-- ==== Sys2Proof/Laws/Ops.lean ====
section
/-! SUPPORT. For each shared operation, once, everything it can do: the provers cite these and unfold nothing. -/

namespace Sys2Proof.Machine

/-! ## Returning -/

@[simp] theorem answer_eq (r : OpResult) (s : State) : answer r s = .next (s.returning r) := rfl
@[simp] theorem raise_eq (r : OpResult) (s : State) : raise r s = .next (s.returning r) := rfl

/-- A result no pulse reports leaves the pulses alone: it is written and nothing else is. -/
theorem returning_quiet {r : OpResult} (s : State) (hu : r.sentUnknown = false) (ho : r.polledOk = false)
    (hb : r.polledBad = false) : s.returning r = { s with result := r } := by
  cases s; simp [State.returning, State.withResult, State.withPulses, Pulses.raisedBy, hu, ho, hb]

/-! ## The codec -/

@[simp] theorem checksum_toNat (a b : Byte) : (checksum a b).toNat = (a.toNat + b.toNat) % 256 := by
  simp [checksum]

theorem checksum_eq_add (a b : Byte) : checksum a b = a + b := by
  apply BitVec.eq_of_toNat_eq; simp [BitVec.toNat_add]

theorem checksumHolds_iff (F : Frame) :
    checksumHolds F = true ↔ F.checksum.toNat = (F.preamble.toNat + F.payload.toNat) % 256 := by
  simp [checksumHolds, ← BitVec.toNat_inj]

theorem validateFrame_ok {F : Frame} (h : F.checksum.toNat = (F.preamble.toNat + F.payload.toNat) % 256) :
    validateFrame F = .ok F := by
  simp [validateFrame, (checksumHolds_iff F).mpr h]

theorem validateFrame_bad {F : Frame} (h : F.checksum.toNat ≠ (F.preamble.toNat + F.payload.toNat) % 256) :
    validateFrame F = .checksumMismatch := by
  have : checksumHolds F = false := by
    rw [Bool.eq_false_iff]; exact fun hc => h ((checksumHolds_iff F).mp hc)
  simp [validateFrame, this]

/-- The frame an accepted validation returns is the frame validated. -/
theorem validateFrame_eq_ok {F G : Frame} (h : validateFrame F = .ok G) :
    G = F ∧ F.checksum.toNat = (F.preamble.toNat + F.payload.toNat) % 256 := by
  by_cases hc : F.checksum.toNat = (F.preamble.toNat + F.payload.toNat) % 256
  · rw [validateFrame_ok hc] at h; exact ⟨(FrameResult.ok.inj h).symm, hc⟩
  · rw [validateFrame_bad hc] at h; nomatch h

/-- The three bytes of a word made from three bytes. -/
theorem Frame.ofWord_word (F : Frame) : Frame.ofWord F.word = F := by
  obtain ⟨a, b, c⟩ := F
  simp only [Frame.ofWord, Frame.word, Frame.mk.injEq]
  refine ⟨?_, ?_, ?_⟩ <;> ext j hj <;> simp only [BitVec.getElem_extractLsb', BitVec.getLsbD_append]
  · simp only [show ¬ 16 + j < 8 by omega, show ¬ 16 + j - 8 < 8 by omega, show 16 + j - 8 - 8 = j by omega,
      BitVec.getLsbD_eq_getElem hj]
    rfl
  · simp [show ¬ 8 + j < 8 by omega, hj]
  · simp [hj]

@[simp] theorem byteBits_length (b : Byte) : (byteBits b).length = 8 := by simp [byteBits]
@[simp] theorem frameToBits_length (F : Frame) : (frameToBits F).length = 24 := by simp [frameToBits]
@[simp] theorem wireBits_length (W : Word24) : (wireBits W).length = 24 := by simp [wireBits]

theorem encodeCommand_known {c : Config} {id : Nat} {p : Byte} (h : c.cmdTable[id]? = some p) :
    encodeCommand c id = .ok ⟨0x55, p, checksum 0x55 p⟩ := by
  simp [encodeCommand, tableRead, h]

theorem encodeCommand_unknown {c : Config} {id : Nat} (h : c.cmdTable[id]? = none) :
    encodeCommand c id = .unknownCommandError id := by
  simp [encodeCommand, tableRead, h]

/-! ## The accumulator -/

@[simp] theorem accWrite_length (n : Nat) (acc : List Bit) (i : Nat) (d : Bit) :
    (accWrite n acc i d).length = acc.length := by
  unfold accWrite; split <;> simp

/-- AccWrite keeps the accumulator's form. -/
theorem accWrite_wf {n : Nat} {acc : List Bit} (i : Nat) (d : Bit) (h : Memory.wf n acc) :
    Memory.wf n (accWrite n acc i d) := by
  simpa [Memory.wf] using h

/-- Placing a capture keeps the accumulator's form. -/
theorem placeCapture_wf {n : Nat} {acc : List Bit} (W : Word24) (hn : 24 ≤ n) (h : Memory.wf n acc) :
    Memory.wf n (placeCapture W acc) := by
  simp only [Memory.wf] at h ⊢; simp [placeCapture, h]; omega

/-- The reset accumulator has its form. -/
theorem resetAcc_wf (c : Config) : Memory.wf c.accCapacity (State.resetFor c).rx.acc := by
  simp [Memory.wf, State.resetFor]

theorem accWrite_other {n : Nat} {acc : List Bit} {i j : Nat} {d : Bit} (h : j ≠ i) :
    (accWrite n acc i d)[j]? = acc[j]? := by
  unfold accWrite; split
  · exact List.getElem?_set_ne (Ne.symm h)
  · rfl

theorem accWrite_same {n : Nat} {acc : List Bit} {i : Nat} {d : Bit} (h : i < n) (hl : i < acc.length) :
    (accWrite n acc i d)[i]? = some d := by
  simp [accWrite, h, hl]

theorem accRead_all {acc : List Bit} {n : Nat} (h : n ≤ acc.length) : accRead acc 0 n = some (acc.take n) := by
  simp [accRead, h]

theorem accRead_short {acc : List Bit} {n : Nat} (h : acc.length < n) : accRead acc 0 n = none := by
  simp [accRead, h]

/-! ## The transmitter -/

@[simp] theorem carryData_now (v : Bit) (s : State) : (carryData v s).now = s.env.now := by
  unfold carryData noteDataIn; split <;> (try split) <;> rfl

/-- Driving data_out changes at most the note of when data_in moved, in the environment's side. -/
theorem carryData_eq (v : Bit) (s : State) : ∃ m, carryData v s = { s.env with dataMoved := m } ∧
    (m = s.env.dataMoved ∨ m = some s.env.now) := by
  unfold carryData noteDataIn
  split
  · exact ⟨s.env.dataMoved, rfl, .inl rfl⟩
  · split
    · exact ⟨s.env.dataMoved, rfl, .inl rfl⟩
    · exact ⟨some s.env.now, rfl, .inr rfl⟩

theorem startFrame_eq (W : Word24) (s : State) :
    startFrame W s =
      { s with
        tx := ⟨W, true, .porch, 0, s.env.now + s.timing.frontPorch, false, false⟩
        env := carryData false s } := rfl

theorem requestFrame_busy {W : Word24} {s : State} (h : s.tx.busy = true) :
    requestFrame W s = .next (s.returning (.send .busy)) := by simp [requestFrame, h]

theorem requestFrame_free {W : Word24} {s : State} (h : s.tx.busy = false) :
    requestFrame W s = .next ((startFrame W s).returning (.send .started)) := by simp [requestFrame, h]

theorem txStep_idle {s : State} (h : s.tx.phase = .idle) : txStep s = s := by simp [txStep, h]

theorem txStep_porch {s : State} (h : s.tx.phase = .porch) :
    txStep s =
      { s with
        tx := { s.tx with phase := .setup, bit := 0, deadline := s.tx.deadline + 100, dataOut := wireBit s.tx.frame 0 }
        env := carryData (wireBit s.tx.frame 0) s } := by
  simp only [txStep, h]; rfl

theorem txStep_setup {s : State} (h : s.tx.phase = .setup) :
    txStep s =
      { s with
        tx := { s.tx with phase := .high, deadline := s.tx.deadline + s.timing.halfCycle, clockOut := true } } := by
  simp only [txStep, h]; rfl

theorem txStep_high {s : State} (h : s.tx.phase = .high) :
    txStep s =
      { s with tx := { s.tx with phase := .fall, deadline := s.tx.deadline + 100, clockOut := false } } := by
  simp only [txStep, h]; rfl

theorem txStep_fall {s : State} (h : s.tx.phase = .fall) :
    txStep s =
      { s with
        tx := { s.tx with phase := .low, deadline := s.tx.deadline + s.timing.halfCycle, dataOut := false }
        env := carryData false s } := by
  simp only [txStep, h]; rfl

theorem txStep_low_next {s : State} (h : s.tx.phase = .low) (hb : s.tx.bit < 23) :
    txStep s =
      { s with
        tx := { s.tx with phase := .setup, bit := s.tx.bit + 1, deadline := s.tx.deadline + 100,
                          dataOut := wireBit s.tx.frame (s.tx.bit + 1) }
        env := carryData (wireBit s.tx.frame (s.tx.bit + 1)) s } := by
  simp only [txStep, h, hb, if_true]; rfl

theorem txStep_low_last {s : State} (h : s.tx.phase = .low) (hb : ¬ s.tx.bit < 23) :
    txStep s =
      { s with
        tx := { s.tx with phase := .idle, busy := false, clockOut := true, dataOut := true }
        env := carryData true s } := by
  simp only [txStep, h, hb, if_false]; rfl

/-- TX_STEP changes the transmitter and at most the note of when data_in moved. -/
theorem txStep_frame (s : State) : ∃ m,
    txStep s = { s with tx := (txStep s).tx, env := { s.env with dataMoved := m } } ∧
    (txStep s).tx.frame = s.tx.frame ∧ (m = s.env.dataMoved ∨ m = some s.env.now) := by
  rcases hp : s.tx.phase with _ | _ | _ | _ | _ | _
  · exact ⟨s.env.dataMoved, by rw [txStep_idle hp], by rw [txStep_idle hp], .inl rfl⟩
  · obtain ⟨m, hm, h⟩ := carryData_eq (wireBit s.tx.frame 0) s
    exact ⟨m, by rw [txStep_porch hp, hm], by rw [txStep_porch hp], h⟩
  · exact ⟨s.env.dataMoved, by rw [txStep_setup hp], by rw [txStep_setup hp], .inl rfl⟩
  · exact ⟨s.env.dataMoved, by rw [txStep_high hp], by rw [txStep_high hp], .inl rfl⟩
  · obtain ⟨m, hm, h⟩ := carryData_eq false s
    exact ⟨m, by rw [txStep_fall hp, hm], by rw [txStep_fall hp], h⟩
  · by_cases hb : s.tx.bit < 23
    · obtain ⟨m, hm, h⟩ := carryData_eq (wireBit s.tx.frame (s.tx.bit + 1)) s
      exact ⟨m, by rw [txStep_low_next hp hb, hm], by rw [txStep_low_next hp hb], h⟩
    · obtain ⟨m, hm, h⟩ := carryData_eq true s
      exact ⟨m, by rw [txStep_low_last hp hb, hm], by rw [txStep_low_last hp hb], h⟩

===

Nothing but the lines from the top of the entries above through the line with "theorem Frame.ofWord_word (F" should be set down, each exactly as written.

-- ==== Sys2Proof/Laws/Ops.lean ====
section
/-! SUPPORT. For each shared operation, once, everything it can do: the provers cite these and unfold nothing. -/

namespace Sys2Proof.Machine

/-! ## Returning -/

@[simp] theorem answer_eq (r : OpResult) (s : State) : answer r s = .next (s.returning r) := rfl
@[simp] theorem raise_eq (r : OpResult) (s : State) : raise r s = .next (s.returning r) := rfl

/-- A result no pulse reports leaves the pulses alone: it is written and nothing else is. -/
theorem returning_quiet {r : OpResult} (s : State) (hu : r.sentUnknown = false) (ho : r.polledOk = false)
    (hb : r.polledBad = false) : s.returning r = { s with result := r } := by
  cases s; simp [State.returning, State.withResult, State.withPulses, Pulses.raisedBy, hu, ho, hb]

/-! ## The codec -/

@[simp] theorem checksum_toNat (a b : Byte) : (checksum a b).toNat = (a.toNat + b.toNat) % 256 := by
  simp [checksum]

theorem checksum_eq_add (a b : Byte) : checksum a b = a + b := by
  apply BitVec.eq_of_toNat_eq; simp [BitVec.toNat_add]

theorem checksumHolds_iff (F : Frame) :
    checksumHolds F = true ↔ F.checksum.toNat = (F.preamble.toNat + F.payload.toNat) % 256 := by
  simp [checksumHolds, ← BitVec.toNat_inj]

theorem validateFrame_ok {F : Frame} (h : F.checksum.toNat = (F.preamble.toNat + F.payload.toNat) % 256) :
    validateFrame F = .ok F := by
  simp [validateFrame, (checksumHolds_iff F).mpr h]

theorem validateFrame_bad {F : Frame} (h : F.checksum.toNat ≠ (F.preamble.toNat + F.payload.toNat) % 256) :
    validateFrame F = .checksumMismatch := by
  have : checksumHolds F = false := by
    rw [Bool.eq_false_iff]; exact fun hc => h ((checksumHolds_iff F).mp hc)
  simp [validateFrame, this]

/-- The frame an accepted validation returns is the frame validated. -/
theorem validateFrame_eq_ok {F G : Frame} (h : validateFrame F = .ok G) :
    G = F ∧ F.checksum.toNat = (F.preamble.toNat + F.payload.toNat) % 256 := by
  by_cases hc : F.checksum.toNat = (F.preamble.toNat + F.payload.toNat) % 256
  · rw [validateFrame_ok hc] at h; exact ⟨(FrameResult.ok.inj h).symm, hc⟩
  · rw [validateFrame_bad hc] at h; nomatch h

/-- The three bytes of a word made from three bytes. -/
theorem Frame.ofWord_word (F : Frame) : Frame.ofWord F.word = F := by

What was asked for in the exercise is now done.